Collected data entries:
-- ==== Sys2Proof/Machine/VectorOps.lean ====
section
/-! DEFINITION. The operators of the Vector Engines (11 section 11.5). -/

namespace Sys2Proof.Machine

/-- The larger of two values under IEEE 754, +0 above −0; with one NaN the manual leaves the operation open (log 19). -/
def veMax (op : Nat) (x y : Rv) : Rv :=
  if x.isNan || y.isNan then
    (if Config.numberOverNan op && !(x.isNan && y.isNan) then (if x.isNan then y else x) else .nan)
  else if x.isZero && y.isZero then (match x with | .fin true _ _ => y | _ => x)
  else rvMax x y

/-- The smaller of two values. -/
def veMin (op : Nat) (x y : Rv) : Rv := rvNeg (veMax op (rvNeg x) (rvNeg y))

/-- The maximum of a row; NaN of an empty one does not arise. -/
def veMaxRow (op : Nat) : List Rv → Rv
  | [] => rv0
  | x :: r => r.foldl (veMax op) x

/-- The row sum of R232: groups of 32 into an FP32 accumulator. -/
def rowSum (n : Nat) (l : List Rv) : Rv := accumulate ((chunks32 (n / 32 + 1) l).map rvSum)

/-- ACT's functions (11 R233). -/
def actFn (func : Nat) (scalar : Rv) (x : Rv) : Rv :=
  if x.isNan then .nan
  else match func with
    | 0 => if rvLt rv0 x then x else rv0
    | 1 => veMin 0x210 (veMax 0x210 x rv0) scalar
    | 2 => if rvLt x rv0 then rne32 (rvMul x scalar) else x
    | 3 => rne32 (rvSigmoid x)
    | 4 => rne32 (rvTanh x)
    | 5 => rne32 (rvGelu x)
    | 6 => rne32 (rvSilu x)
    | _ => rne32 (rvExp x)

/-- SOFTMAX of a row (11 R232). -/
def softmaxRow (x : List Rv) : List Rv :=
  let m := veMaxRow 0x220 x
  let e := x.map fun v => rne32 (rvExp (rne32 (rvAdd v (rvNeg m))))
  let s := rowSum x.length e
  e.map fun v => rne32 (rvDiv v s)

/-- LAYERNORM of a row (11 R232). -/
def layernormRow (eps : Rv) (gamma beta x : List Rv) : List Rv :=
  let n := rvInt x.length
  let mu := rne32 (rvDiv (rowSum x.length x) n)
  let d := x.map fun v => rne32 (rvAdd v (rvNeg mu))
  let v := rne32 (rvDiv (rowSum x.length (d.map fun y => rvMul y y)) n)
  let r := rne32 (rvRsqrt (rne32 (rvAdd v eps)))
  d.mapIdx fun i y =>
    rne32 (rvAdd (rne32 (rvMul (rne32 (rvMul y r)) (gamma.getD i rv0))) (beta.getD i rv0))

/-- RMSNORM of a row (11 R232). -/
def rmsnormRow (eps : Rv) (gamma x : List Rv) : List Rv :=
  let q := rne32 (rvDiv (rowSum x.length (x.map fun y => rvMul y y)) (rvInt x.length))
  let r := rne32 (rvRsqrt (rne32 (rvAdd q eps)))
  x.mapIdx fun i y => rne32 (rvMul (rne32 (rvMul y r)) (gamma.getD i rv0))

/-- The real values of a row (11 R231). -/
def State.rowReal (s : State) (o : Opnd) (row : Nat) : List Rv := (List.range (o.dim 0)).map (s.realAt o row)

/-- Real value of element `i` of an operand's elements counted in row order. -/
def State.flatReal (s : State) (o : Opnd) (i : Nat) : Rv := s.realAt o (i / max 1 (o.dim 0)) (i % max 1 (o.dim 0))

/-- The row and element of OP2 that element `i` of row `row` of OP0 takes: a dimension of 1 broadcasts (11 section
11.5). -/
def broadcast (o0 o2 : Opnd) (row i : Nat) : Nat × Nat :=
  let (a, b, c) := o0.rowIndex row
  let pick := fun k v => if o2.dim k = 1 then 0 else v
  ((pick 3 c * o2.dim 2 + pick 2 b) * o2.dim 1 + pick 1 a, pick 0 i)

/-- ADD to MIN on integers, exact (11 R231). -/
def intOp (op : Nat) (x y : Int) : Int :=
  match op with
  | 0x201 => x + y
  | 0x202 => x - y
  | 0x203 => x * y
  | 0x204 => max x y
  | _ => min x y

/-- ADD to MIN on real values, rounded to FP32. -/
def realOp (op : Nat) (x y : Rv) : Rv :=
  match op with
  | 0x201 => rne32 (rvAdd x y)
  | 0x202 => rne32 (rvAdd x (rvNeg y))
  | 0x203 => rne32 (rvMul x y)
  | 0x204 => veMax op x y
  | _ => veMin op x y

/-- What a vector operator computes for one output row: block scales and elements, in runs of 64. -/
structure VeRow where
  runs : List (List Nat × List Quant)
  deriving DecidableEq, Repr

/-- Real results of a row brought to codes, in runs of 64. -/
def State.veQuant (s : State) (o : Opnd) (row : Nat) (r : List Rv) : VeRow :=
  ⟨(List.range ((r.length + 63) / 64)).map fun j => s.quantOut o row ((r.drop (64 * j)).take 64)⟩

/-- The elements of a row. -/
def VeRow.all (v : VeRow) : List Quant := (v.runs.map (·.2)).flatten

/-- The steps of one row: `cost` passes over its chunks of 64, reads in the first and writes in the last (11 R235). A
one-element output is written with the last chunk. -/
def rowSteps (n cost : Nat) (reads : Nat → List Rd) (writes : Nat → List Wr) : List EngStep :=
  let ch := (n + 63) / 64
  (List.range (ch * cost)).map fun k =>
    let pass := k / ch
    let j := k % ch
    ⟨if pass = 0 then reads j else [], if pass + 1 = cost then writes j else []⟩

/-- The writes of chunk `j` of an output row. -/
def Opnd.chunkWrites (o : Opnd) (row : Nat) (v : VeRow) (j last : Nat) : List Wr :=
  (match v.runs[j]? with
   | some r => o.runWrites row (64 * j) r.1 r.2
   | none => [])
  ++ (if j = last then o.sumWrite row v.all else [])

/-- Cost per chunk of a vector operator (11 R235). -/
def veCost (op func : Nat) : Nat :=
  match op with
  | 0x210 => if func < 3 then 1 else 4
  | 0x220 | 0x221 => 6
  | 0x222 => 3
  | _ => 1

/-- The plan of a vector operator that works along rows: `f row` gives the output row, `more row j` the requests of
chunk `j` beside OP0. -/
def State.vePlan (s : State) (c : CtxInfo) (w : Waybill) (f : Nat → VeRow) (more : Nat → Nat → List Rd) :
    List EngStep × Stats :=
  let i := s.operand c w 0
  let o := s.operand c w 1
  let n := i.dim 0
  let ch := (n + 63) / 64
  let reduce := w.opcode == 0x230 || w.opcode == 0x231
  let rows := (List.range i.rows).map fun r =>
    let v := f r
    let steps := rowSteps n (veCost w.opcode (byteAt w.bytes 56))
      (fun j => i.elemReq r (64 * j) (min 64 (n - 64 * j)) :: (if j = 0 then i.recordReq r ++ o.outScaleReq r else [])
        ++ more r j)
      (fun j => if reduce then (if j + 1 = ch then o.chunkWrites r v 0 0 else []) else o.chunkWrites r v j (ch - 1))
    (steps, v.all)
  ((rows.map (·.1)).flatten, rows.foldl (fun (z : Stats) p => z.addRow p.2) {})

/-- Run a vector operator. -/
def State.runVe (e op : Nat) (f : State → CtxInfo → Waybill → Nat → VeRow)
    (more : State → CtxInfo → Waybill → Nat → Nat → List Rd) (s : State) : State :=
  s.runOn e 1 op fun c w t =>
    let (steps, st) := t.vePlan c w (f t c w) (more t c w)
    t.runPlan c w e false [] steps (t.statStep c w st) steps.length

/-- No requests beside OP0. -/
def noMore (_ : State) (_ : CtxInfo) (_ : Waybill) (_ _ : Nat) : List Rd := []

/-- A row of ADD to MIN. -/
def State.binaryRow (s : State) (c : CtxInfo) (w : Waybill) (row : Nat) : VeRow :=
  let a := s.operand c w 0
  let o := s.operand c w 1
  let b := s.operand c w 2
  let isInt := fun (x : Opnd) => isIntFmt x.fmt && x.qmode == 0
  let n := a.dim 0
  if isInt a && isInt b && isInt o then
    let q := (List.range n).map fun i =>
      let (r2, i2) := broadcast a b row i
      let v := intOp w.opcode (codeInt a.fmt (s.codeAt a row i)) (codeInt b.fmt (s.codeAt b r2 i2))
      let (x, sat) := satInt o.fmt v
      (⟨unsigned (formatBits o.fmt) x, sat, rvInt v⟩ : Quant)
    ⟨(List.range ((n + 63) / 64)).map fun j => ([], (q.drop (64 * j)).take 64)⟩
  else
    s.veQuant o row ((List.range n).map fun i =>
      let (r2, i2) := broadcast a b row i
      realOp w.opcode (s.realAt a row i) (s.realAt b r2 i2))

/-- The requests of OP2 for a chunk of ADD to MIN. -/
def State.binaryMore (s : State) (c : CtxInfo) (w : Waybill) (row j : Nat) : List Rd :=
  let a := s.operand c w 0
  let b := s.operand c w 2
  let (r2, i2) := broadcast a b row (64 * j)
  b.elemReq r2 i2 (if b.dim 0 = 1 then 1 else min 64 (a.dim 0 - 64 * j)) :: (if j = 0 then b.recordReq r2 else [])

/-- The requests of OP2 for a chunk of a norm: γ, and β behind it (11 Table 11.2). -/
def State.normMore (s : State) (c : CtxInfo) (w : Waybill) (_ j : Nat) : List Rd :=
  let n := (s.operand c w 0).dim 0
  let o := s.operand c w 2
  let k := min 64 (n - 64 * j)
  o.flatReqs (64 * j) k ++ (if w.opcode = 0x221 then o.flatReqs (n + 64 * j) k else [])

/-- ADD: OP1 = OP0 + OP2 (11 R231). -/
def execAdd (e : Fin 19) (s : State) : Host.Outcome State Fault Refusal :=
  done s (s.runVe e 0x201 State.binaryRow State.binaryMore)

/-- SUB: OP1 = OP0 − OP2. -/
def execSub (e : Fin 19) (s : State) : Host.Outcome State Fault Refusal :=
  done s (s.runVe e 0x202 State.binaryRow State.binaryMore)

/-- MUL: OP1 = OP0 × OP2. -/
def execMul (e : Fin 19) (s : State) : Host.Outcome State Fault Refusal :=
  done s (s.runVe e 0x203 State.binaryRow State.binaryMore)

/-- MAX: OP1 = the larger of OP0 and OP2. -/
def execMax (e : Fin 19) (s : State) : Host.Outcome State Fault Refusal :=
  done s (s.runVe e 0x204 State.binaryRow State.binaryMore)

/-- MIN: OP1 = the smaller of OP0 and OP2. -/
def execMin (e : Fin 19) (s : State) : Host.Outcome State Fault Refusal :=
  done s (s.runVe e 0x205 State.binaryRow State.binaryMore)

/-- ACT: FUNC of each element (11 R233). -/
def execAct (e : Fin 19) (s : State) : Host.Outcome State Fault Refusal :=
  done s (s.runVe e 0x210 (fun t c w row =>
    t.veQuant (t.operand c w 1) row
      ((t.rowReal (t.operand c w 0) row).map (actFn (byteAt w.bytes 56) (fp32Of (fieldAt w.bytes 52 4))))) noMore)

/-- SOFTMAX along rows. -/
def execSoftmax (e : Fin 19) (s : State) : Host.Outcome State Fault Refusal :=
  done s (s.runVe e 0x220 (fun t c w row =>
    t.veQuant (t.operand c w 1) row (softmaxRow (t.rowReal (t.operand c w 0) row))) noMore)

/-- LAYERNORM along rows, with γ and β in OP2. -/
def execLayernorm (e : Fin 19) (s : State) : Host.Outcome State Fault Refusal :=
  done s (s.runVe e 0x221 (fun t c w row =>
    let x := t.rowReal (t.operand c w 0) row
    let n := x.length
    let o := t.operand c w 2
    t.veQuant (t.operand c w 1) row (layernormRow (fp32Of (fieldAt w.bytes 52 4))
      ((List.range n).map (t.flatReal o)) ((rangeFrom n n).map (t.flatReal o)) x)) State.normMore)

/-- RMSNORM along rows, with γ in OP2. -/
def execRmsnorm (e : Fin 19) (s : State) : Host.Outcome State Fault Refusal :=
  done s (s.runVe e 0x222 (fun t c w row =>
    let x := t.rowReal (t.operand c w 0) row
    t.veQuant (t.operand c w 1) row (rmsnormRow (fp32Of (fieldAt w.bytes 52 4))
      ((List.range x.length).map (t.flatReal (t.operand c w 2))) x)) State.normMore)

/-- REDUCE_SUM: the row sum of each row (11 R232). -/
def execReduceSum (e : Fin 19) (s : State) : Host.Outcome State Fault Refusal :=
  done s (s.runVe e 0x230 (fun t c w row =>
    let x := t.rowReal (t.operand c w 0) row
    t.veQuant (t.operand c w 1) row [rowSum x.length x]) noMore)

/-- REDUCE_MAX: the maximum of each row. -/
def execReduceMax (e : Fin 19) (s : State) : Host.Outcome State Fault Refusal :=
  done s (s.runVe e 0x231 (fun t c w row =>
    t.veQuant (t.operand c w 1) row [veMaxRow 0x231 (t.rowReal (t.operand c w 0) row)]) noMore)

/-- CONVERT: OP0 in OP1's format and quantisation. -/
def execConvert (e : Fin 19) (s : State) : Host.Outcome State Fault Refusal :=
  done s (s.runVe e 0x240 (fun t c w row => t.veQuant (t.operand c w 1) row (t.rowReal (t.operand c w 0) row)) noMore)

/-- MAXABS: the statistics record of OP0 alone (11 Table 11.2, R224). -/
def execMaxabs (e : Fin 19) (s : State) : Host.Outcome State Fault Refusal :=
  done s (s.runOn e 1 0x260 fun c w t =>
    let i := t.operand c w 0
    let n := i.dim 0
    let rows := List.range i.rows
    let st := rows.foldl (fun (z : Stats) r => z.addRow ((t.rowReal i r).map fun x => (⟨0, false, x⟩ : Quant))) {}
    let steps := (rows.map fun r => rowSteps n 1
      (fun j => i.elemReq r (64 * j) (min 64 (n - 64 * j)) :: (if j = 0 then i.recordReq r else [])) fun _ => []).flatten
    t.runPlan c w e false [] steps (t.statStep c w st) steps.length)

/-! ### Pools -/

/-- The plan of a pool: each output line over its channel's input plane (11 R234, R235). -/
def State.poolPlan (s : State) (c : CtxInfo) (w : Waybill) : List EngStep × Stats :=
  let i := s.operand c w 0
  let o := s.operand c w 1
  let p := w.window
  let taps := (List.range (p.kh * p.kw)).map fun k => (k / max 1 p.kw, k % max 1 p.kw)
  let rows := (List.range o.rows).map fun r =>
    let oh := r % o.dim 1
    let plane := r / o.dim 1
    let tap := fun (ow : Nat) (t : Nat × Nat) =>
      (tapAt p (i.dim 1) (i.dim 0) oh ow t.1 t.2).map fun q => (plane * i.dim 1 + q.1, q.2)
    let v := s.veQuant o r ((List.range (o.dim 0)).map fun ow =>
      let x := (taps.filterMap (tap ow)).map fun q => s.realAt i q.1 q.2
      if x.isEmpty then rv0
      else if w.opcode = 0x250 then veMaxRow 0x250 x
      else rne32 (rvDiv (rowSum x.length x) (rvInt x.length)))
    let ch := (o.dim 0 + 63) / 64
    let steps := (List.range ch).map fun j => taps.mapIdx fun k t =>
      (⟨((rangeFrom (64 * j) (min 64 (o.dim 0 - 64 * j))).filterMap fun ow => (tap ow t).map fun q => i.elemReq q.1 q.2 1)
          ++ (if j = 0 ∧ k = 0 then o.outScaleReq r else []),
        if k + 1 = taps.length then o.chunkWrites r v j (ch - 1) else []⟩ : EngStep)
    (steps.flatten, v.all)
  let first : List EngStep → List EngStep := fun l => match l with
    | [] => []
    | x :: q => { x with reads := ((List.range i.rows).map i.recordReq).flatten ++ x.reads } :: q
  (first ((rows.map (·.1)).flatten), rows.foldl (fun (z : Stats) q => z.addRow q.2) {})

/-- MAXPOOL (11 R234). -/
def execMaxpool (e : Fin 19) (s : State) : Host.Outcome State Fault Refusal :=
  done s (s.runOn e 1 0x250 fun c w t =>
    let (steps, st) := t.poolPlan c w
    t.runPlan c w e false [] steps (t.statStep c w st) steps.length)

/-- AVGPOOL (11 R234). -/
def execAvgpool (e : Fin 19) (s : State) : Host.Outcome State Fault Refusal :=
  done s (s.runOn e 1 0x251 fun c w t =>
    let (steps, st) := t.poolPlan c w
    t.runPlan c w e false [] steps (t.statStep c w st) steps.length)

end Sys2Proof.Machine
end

**Problem to work on:** Word for word, restate the lines of the data above that fall between the line holding "let v := rne32" and the line holding "RMSNORM of a row (11 R232). -/", inclusive, and no other lines.

**Answer below:**
  let v := rne32 (rvDiv (rowSum x.length (d.map fun y => rvMul y y)) n)
  let r := rne32 (rvRsqrt (rne32 (rvAdd v eps)))
  d.mapIdx fun i y =>
    rne32 (rvAdd (rne32 (rvMul (rne32 (rvMul y r)) (gamma.getD i rv0))) (beta.getD i rv0))

/-- RMSNORM of a row (11 R232). -/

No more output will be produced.